→ **Exercise prompt**
Wherever the word "toNat" turns up in a line of the entries, copy that line.

→ **Entries shown**
-- ==== Sys2Proof/Machine/Firmware.lean ====
section
/-! DEFINITION. Firmware: image slots, containers, the boot check and the choice of a slot to boot,
measurements, and the page buffers of a transfer (18). -/
namespace Sys2Proof.Machine

/-- Stored state, bytes and length of an image slot. -/
def State.slotSt (s : State) (k : Nat) : Nat := if k = 0 then s.fw.slot0 else s.fw.slot1
def State.slotMem (s : State) (k : Nat) : Memory := if k = 0 then s.fw.image0 else s.fw.image1
def State.slotLen (s : State) (k : Nat) : Nat := if k = 0 then s.fw.len0 else s.fw.len1

def State.setSlotSt (s : State) (k v : Nat) : State :=
  if k = 0 then { s with fw := { s.fw with slot0 := v } } else { s with fw := { s.fw with slot1 := v } }

def State.setSlotImage (s : State) (k : Nat) (m : Memory) (len : Nat) : State :=
  if k = 0 then { s with fw := { s.fw with image0 := m, len0 := len } }
  else { s with fw := { s.fw with image1 := m, len1 := len } }

def State.imageBytes (s : State) (k : Nat) : Bytes := (s.slotMem k).bytes 0 (s.slotLen k)

/-- A slot in a state; 3 is boot pending, 4 ACTIVE (18 0x1300.02). -/
def State.slotIn (s : State) (v : Nat) : Option Nat :=
  if s.fw.slot0 = v then some 0 else if s.fw.slot1 = v then some 1 else none

/-- Pages of 16 KiB that a block of the boot region holds in pseudo-SLC mode: one page of each
wordline of the TLC or QLC device (08 R211). -/
def State.bootPages (s : State) : Nat :=
  match s.nandOf 0 0 with
  | some nd => nd.pagesPerBlock / (max 1 nd.bits)
  | none => 0

/-- Block b of the boot region on flash channel 0 or 8, as a block number (08 R211). -/
def bootBlk (ch b : Nat) : Nat := 2 ^ 27 + ch * 2 ^ 23 + b

/-- Blocks of a slot that its copy on flash channel 0 or 8 does not skip, in order: they hold the image's
pages (18 R381, 08 R211; log 16). -/
def State.slotBlocks (s : State) (ch k : Nat) : List Nat :=
  ((List.range 32).map (32 * k + ·)).filter fun b => !((s.die 0).moraine.any fun m => decide (m.blk = bootBlk ch b))

/-- The slot's good blocks give at least 17 MiB in each copy (18 R381). -/
def State.slotFits (s : State) (k : Nat) : Bool :=
  [0, 8].all fun ch => decide (mib 17 ≤ (s.slotBlocks ch k).length * s.bootPages * flakeBytes)

/-- The copy on flash channel 0 or 8 of die 0 reads: the channel is populated and the LUN has not failed. The
two copies are identical (08 R211). -/
def State.copyReads (s : State) (ch : Nat) : Bool := (s.nandOf 0 ch).isSome && !(s.lunOf 0 (32 * ch)).failed

/-- Address of page p of a slot's copy on flash channel 0 or 8; none past its good blocks (08 R211, Table 08.2). -/
def State.bootAddr (s : State) (ch k p : Nat) : Option Nat :=
  let per := max 1 s.bootPages
  ((s.slotBlocks ch k)[p / per]?).map fun b => pageAddr (bootBlk ch b) (p % per)

/-- Page p of a slot's copy reads: it has been programmed, and it decodes, which no command brings: that is a free value
(08 R190, R200; log 179). -/
def State.bootPageReads (s : State) (ch k p : Nat) : Bool :=
  s.copyReads ch &&
    (match s.bootAddr ch k p with
     | some a => s.pageReads 0 a
     | none => false) && !Config.bootPageBad s.freeCount ch k p

/-- Every page of a slot's image reads from channel 0, or from channel 8 where that one fails (08 R211). -/
def State.imageReads (s : State) (k : Nat) : Bool :=
  (List.range ((s.slotLen k + 16383) / 16384)).all fun p => s.bootPageReads 0 k p || s.bootPageReads 8 k p
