-- ==== Sys2Proof/Machine/TwoWire.lean ====
section
/-! DEFINITION. The two-wire sideband port: the byte window, operations taken at a STOP, and the
attention by Host Notify (17 R370–R379). -/
namespace Sys2Proof.Machine

/-- A byte of the control block and window, and several. -/
def State.wireByte (s : State) (a : Nat) : Byte := Memory.byte s.wire.mem a
def State.wireBytes (s : State) (a n : Nat) : Bytes := Memory.bytes s.wire.mem a n
def State.setWireByte (s : State) (a : Nat) (v : Byte) : State :=
  { s with wire := { s.wire with mem := Memory.setByte s.wire.mem a v } }

/-- 17 R374, R375: an operation runs on the control block: STATE reads 1 until its outcome is in
STATUS. -/
def State.wireRun (s : State) (op : WireOp) : State :=
  let idx := leNat (s.wireBytes 0 2)
  let sub := leNat (s.wireBytes 2 1)
  let len := min 240 (leNat (s.wireBytes 3 1))
  let off := leNat (s.wireBytes 4 3)
  let data := s.wireBytes 0x10 len
  let s : State := { s with wire := { s.wire with armed := none, busy := some op } }
  let s := s.setWireByte 0x0A 1
  if op.isWrite then s.runWrite (callerOf .twoWire) idx sub off data
  else s.runRead (callerOf .twoWire) idx sub off len

/-- An operation that arrived at the last STOP is taken before anything later on the bus. -/
def State.wireTake (s : State) : State :=
  match s.wire.armed with
  | some op => s.wireRun op
  | none => s

/-- One byte written at the pointer (17 R372, R373, R375): ATTN is cleared by a 1; while an operation
runs the rest is discarded and counted; STATUS, STATE and OBJLEN are read-only; COMMAND 1 or 2 names an
operation. -/
def State.wirePut (s : State) (v : Byte) : State :=
  let a := s.wire.ptr
  let s : State := { s with wire := { s.wire with ptr := (a + 1) % 256 } }
  if a = 0x0F then (if bitOf v.toNat 0 then s.setWireByte a 0 else s)
  else if s.wire.busy.isSome then s.inc 0x7400 9
  else if 0x08 ≤ a ∧ a ≤ 0x0E then s
  else
    let s := s.setWireByte a v
    if a = 0x07 ∧ (v = 1 ∨ v = 2) then
      { s with wire := { s.wire with armed := some { isWrite := decide (v = 2) } } }
    else s

def State.wirePuts (s : State) : Bytes → State
  | [] => s
  | v :: l => (s.wirePut v).wirePuts l

/-- A write transaction: the first byte sets the pointer; an operation named in it arrives only at a
STOP or repeated START (17 R372, R374). -/
def State.wireWrite (s : State) (b : Bytes) (fin : WireEnd) : State :=
  if !s.wireAcks then s.emit .wireNak
  else
    let s := s.wireTake
    let s := match b with
      | [] => s
      | p :: l => ({ s with wire := { s.wire with ptr := p.toNat } } : State).wirePuts l
    match fin with
    | .neither => { s with wire := { s.wire with armed := none } }
    | _ => s

/-- The byte that a read transaction returns from an address (17 R372, R375). -/
def State.wireGet (s : State) (a : Nat) : Byte :=
  if a < 16 then s.wire.snapshot.getD a 0
  else if s.wire.busy.isSome then 0 else s.wireByte a

/-- TWO_WIRE_WRITE. -/
def execTwoWireWrite (bytes : Bytes) (fin : WireEnd) (s : State) : Host.Outcome State Fault Refusal :=
  act (fun s => s.wireWrite bytes fin) s

/-- TWO_WIRE_READ: a snapshot of the control block at the first byte, then bytes from the pointer. -/
def execTwoWireRead (count : Nat) (_fin : WireEnd) (s : State) : Host.Outcome State Fault Refusal :=
  act (fun s =>
    if !s.wireAcks then s.emit .wireNak
    else
      let s := s.wireTake
      let s : State := if count = 0 then s else
        { s with wire := { s.wire with snapshot := s.wireBytes 0 16 } }
      let p := s.wire.ptr
      let b := (List.range count).map fun i => s.wireGet ((p + i) % 256)
      { s with wire := { s.wire with ptr := (p + count) % 256 } }.emit (.wireData b)) s

/-- Take the operation of a kind that arrived at the STOP. -/
def State.wireTakeKind (s : State) (isWrite : Bool) : State :=
  match s.wire.armed with
  | some op => if s.wireAcks ∧ op.isWrite = isWrite then s.wireRun op else s
  | none => s

/-- TWO_WIRE_READ_COMMAND (17 R374). -/
def execTwoWireReadCommand (s : State) : Host.Outcome State Fault Refusal :=
  act (fun s => s.wireTakeKind false) s

/-- TWO_WIRE_WRITE_COMMAND (17 R374). -/
def execTwoWireWriteCommand (s : State) : Host.Outcome State Fault Refusal :=
  act (fun s => s.wireTakeKind true) s

/-- ATTN_CLEAR: a write of 1 to ATTN bit 0 (17 Table 17.1). -/
def execAttnClear (s : State) : Host.Outcome State Fault Refusal :=
  act (fun s => s.wireWrite [0x0F, 1] .stop) s

/-- SCL_STUCK_TIMEOUT: the transaction is abandoned and counted (17 R379). -/
def execSclStuckTimeout (s : State) : Host.Outcome State Fault Refusal :=
  act (fun s => if s.wireAcks then s.inc 0x7400 8 else s) s

/-- An attempt of the Host Notify that waits (17 R377). -/
def State.tryNotify (s : State) (sev die : Nat) : State :=
  { s with wire := { s.wire with attempting := true } }.emit (.hostNotify s.wireAddr (sev * 256 + die))

/-- 17 R378: the SW74 gives up: the reason, a Warning record, which is also the CXL event record, and an
ATTENTION frame of cause 1. -/
def State.giveUp (s : State) (sev die : Nat) : State :=
  let s := (s.setReg 0x7400 0x0C s.wire.lastEnd).inc 0x7400 0x0B
  let s : State := { s with wire := { s.wire with notify := none, retries := 0, attempting := false } }
  (s.report 0 cAttention 1 0 [sev, die]).attention 1 die ((s.recorder die).newest.getD 0) sev

/-- The wait before the next retry has passed: 1 ms, doubled for each retry begun (17 R378). -/
def State.retryDue (s : State) : Bool :=
  decide (2 ^ s.wire.retries * 1000000 ≤ s.aon.now - s.wire.failedAt)

/-- HOST_NOTIFY_RETRY: the wait before a retry ends, or the wait before a first attempt that the limit
of one attention per 100 ms held back. -/
def execHostNotifyRetry (s : State) : Host.Outcome State Fault Refusal :=
  act (fun s =>
    match s.wire.notify with
    | none => s
    | some (sev, die) =>
      if s.wire.attempting ∨ s.sidebandOn = false then s
      else if s.wire.lastEnd = 0 then
        if s.spaced s.wire.notifyAt then
          { s with wire := { s.wire with notifyAt := some s.aon.now } }.tryNotify sev die
        else s
      else if !s.retryDue then s
      else if s.wire.retries < 8 then
        { s with wire := { s.wire with retries := s.wire.retries + 1 } }.tryNotify sev die
      else s.giveUp sev die) s

/-- Reasons of 0x7400.0C. -/
def notifyCode : NotifyEnd → Nat
  | .success => 0
  | .noFreeBus => 1
  | .arbitrationLost => 2
  | .notAcknowledged => 3
  | .notComplete => 4

/-- HOST_NOTIFY_ATTEMPT_END: success ends the attention; a failure is counted and waits for its retry,
the eighth retry's gives up (17 R378). -/
def execHostNotifyAttemptEnd (res : NotifyEnd) (s : State) : Host.Outcome State Fault Refusal :=
  act (fun s =>
    match s.wire.notify with
    | none => s
    | some (sev, die) =>
      if !s.wire.attempting then s
      else if notifyCode res = 0 then
        { s with wire := { s.wire with notify := none, retries := 0, attempting := false } }
      else
        let s := s.inc 0x7400 0x0A
        let s : State := { s with wire := { s.wire with attempting := false, lastEnd := notifyCode res, failedAt := s.aon.now } }
        if s.wire.retries < 8 then s else s.giveUp sev die) s

end Sys2Proof.Machine
end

→ **Response to the task**
  if a = 0x0F then (if bitOf v.toNat 0 then s.setWireByte a 0 else s)
      | p :: l => ({ s with wire := { s.wire with ptr := p.toNat } } : State).wirePuts l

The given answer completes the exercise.